7. On 19-1-1973 the trial Court gave judgment in the said suit. The contentions of defendants Nos. 2 and 3 were wholly rejected by the learned Judge. He held that Tarachand could have no personal knowledge regarding the nature of rights of defendant No. 3 vis-a-vis defendant No. 1 at the relevant time, that is to say, before 21st May, 1959. He also held that the entries made in the so-called ledger were no evidence at all in the eyes of law or it had no evidentiary value whatsoever. He, therefore, decreed the plaintiff's entire suit with costs against defendants Nos. 2 and 3.

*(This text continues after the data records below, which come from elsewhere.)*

/-! ## Rules of the main die's operations -/

/-- A DIMM reading taken: the sensor, then its channel's next level (R134, R135). -/
def Die.sensed (d : Die) (ch slot : Nat) (r : DimmReading) : Die :=
  let d1 := if r.ok then d.readGood (2 * ch + slot) r else d.readFailed ch (2 * ch + slot)
  d1.setChan ch { (d1.chan ch) with levelNext := d1.levelAfter ch }

/-- A wake source that the mask admits ends SL2 (R482). -/
theorem Die.wake_sl2 {d : Die} {b : Nat} (hst : d.pwr.st = .sl2) (hmask : d.pwr.wakeMask.testBit b = true) :
    d.wake b = { d with pwr := { d.pwr with st := .sl2Exit, present := d.pwr.present ||| 2 ^ b, sleepEnd := d.time } } := by
  simp only [Die.wake, hmask, hst, Bool.not_true, Bool.false_eq_true, ↓reduceIte]

/-- The states that PWR_STAT shows as awake or in SL1. -/
theorem PwrSt.eq_of_code_lt_two {st : PwrSt} (h : st.code < 2) : st = .run ∨ st = .sl2Entry ∨ ∃ stopped, st = .sl1 stopped := by
  cases st with
  | run => exact .inl rfl
  | sl2Entry => exact .inr (.inl rfl)
  | sl1 stopped => exact .inr (.inr ⟨stopped, rfl⟩)
  | sl2 | sl3Entry | sl3 | sl2Exit | sl3Exit => simp only [PwrSt.code] at h; omega

/-! ## The rows -/

section Rows

variable {s : State}

/-- A reading with no DIMM_CRIT to raise and no DIMM gone only updates its sensor and its channel. -/
theorem exec_dimmReading {ch slot : Nat} {r : DimmReading} (hr : s.runs = true) (hch : ch < 16) (hslot : slot < 2)
    (hcrit : ¬(r.ok = true ∧ (2 ≤ ((s.die.sensed ch slot r).dimm (2 * ch + slot)).crit ∨ r.critical = true)))
    (hpresent : r.ok = true → r.present = true) :
    exec (.dimmReading ch slot r) s = .next (s.withDie (s.die.sensed ch slot r)) := by
  have hin : ¬(16 ≤ ch ∨ 2 ≤ slot) := by omega
  change execDimmReading ch slot r s = _
  rw [execDimmReading, onLive_runs hr, if_neg hin]
  refine congrArg (fun d => Host.Outcome.next (s.withDie d)) (Eq.trans (if_neg hcrit) (if_neg ?_))
  rintro ⟨hok, habsent, -⟩
  simp only [hpresent hok, Bool.not_true, Bool.false_eq_true] at habsent

theorem exec_spdInterrupt_sl2 {ch slot : Nat} (hrel : s.ohm.released = true) (hhold : s.die.boot.hold = false) (hch : ch < 16)
    (hslot : slot < 2) (hst : s.die.pwr.st = .sl2) (hmask : s.die.pwr.wakeMask.testBit 11 = true) :
    exec (.spdInterrupt ch slot) s = .next (s.withDie { s.die with pwr := { s.die.pwr with
      st := .sl2Exit, present := s.die.pwr.present ||| 2 ^ 11, sleepEnd := s.die.time } }) := by
  have hin : ¬(s.die.boot.hold = true ∨ 16 ≤ ch ∨ 2 ≤ slot) := by
    simp only [hhold, Bool.false_eq_true, false_or]
    omega
  change execSpdInterrupt ch slot s = _
  rw [execSpdInterrupt, onDie_released hrel, if_neg hin, Die.wake_sl2 hst hmask, State.withDie]

/-- A working sensor below both thresholds only keeps its reading (R471). -/
theorem exec_dieSensorReading_cool {sensor : Nat} {temp : Int} (hr : s.runs = true)
    (hworks : s.die.flt.sensorsOut.contains sensor = false) (hwarm : temp < Int.ofNat (fld (s.die.act R.pwrTherm) 15 8))
    (hcrit : temp < Int.ofNat (fld (s.die.act R.pwrTherm) 23 16)) :
    exec (.dieSensorReading sensor temp) s = .next (s.withDie
      { s.die with pwr := { s.die.pwr with sensors := s.die.pwr.sensors.insert sensor temp } }) := by
  change execDieSensorReading sensor temp s = _
  rw [execDieSensorReading, onLive_runs hr]
  simp only [hworks, Bool.false_eq_true, ↓reduceIte, if_neg (Int.not_le.mpr hcrit), if_neg (Int.not_le.mpr hwarm), State.withDie]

8. As stated above, Appeal No. 316 of 1973 was filed by defendant No. 2 Hirachand and Sons against the said decree, whereas Appeal No. 343 of 1973 was filed by defendant No. 3 Mirabelle Hotel against the said judgment. The appeals were disposed of by the Bench by their judgment dated 31st Oct., 1974. So far as Appeal No. 316 of 1963 was concerned, it was dismissed by the said Bench and thus the decree passed by the trial Court was confirmed by the Bench. So far as the appeal tiled by Mirabelle Hotel, defendant No. 3 (Appeal No. 343 of 1973) was concerned, the Bench disagreed with the inferences drawn by and the conclusions arrived at by the trial Court. The appellate Court no doubt noted that witness Tarachand, the only witness for defendant No. 3, had come into the service of defendant No. 3 as late as in the year 1960. However, the Court held that the said Tarachand could have and did have personal knowledge regarding the nature of defendant No. 3's right in the suit premises, which had allegedly shaped in the year 1958. The bench, therefore, held that the evidence of the said witness Tarachand could not be said to be of merely hearsay character. The Bench further held that though the evidence of witness Tarachand was interested evidence and that the same could not be relied upon without sufficient corroboration by some other reliable evidence the Bench was of the view that the bunch of bills and the ledger for 1958 produced by witness Tarachand could be legitimately used for corroboration of the evidence of the said witness Tarachand. According to the Bench, the said bills and the ledger entries disclosed that defendant No. 3 were in the occupation of the portion of the suit premises right from the month of June 1958. The Bench further held that the evidence of Tarachand was fully and sufficiently corroborated by the said documentary evidence. The Bench, therefore, proceeded to negative the trial Court's finding and held that defendant No. 3 had been inducted on the particular portion of the suit premises since a date prior to 21st May, 1959. In this view of things the Bench was of the view that no decree could be passed against defendant No. 3 having regard to the amendment of the Rent Act which came into force with effect from 21st May, 1959. The decree passed against defendant No. 3 was, therefore, set aside by the Bench.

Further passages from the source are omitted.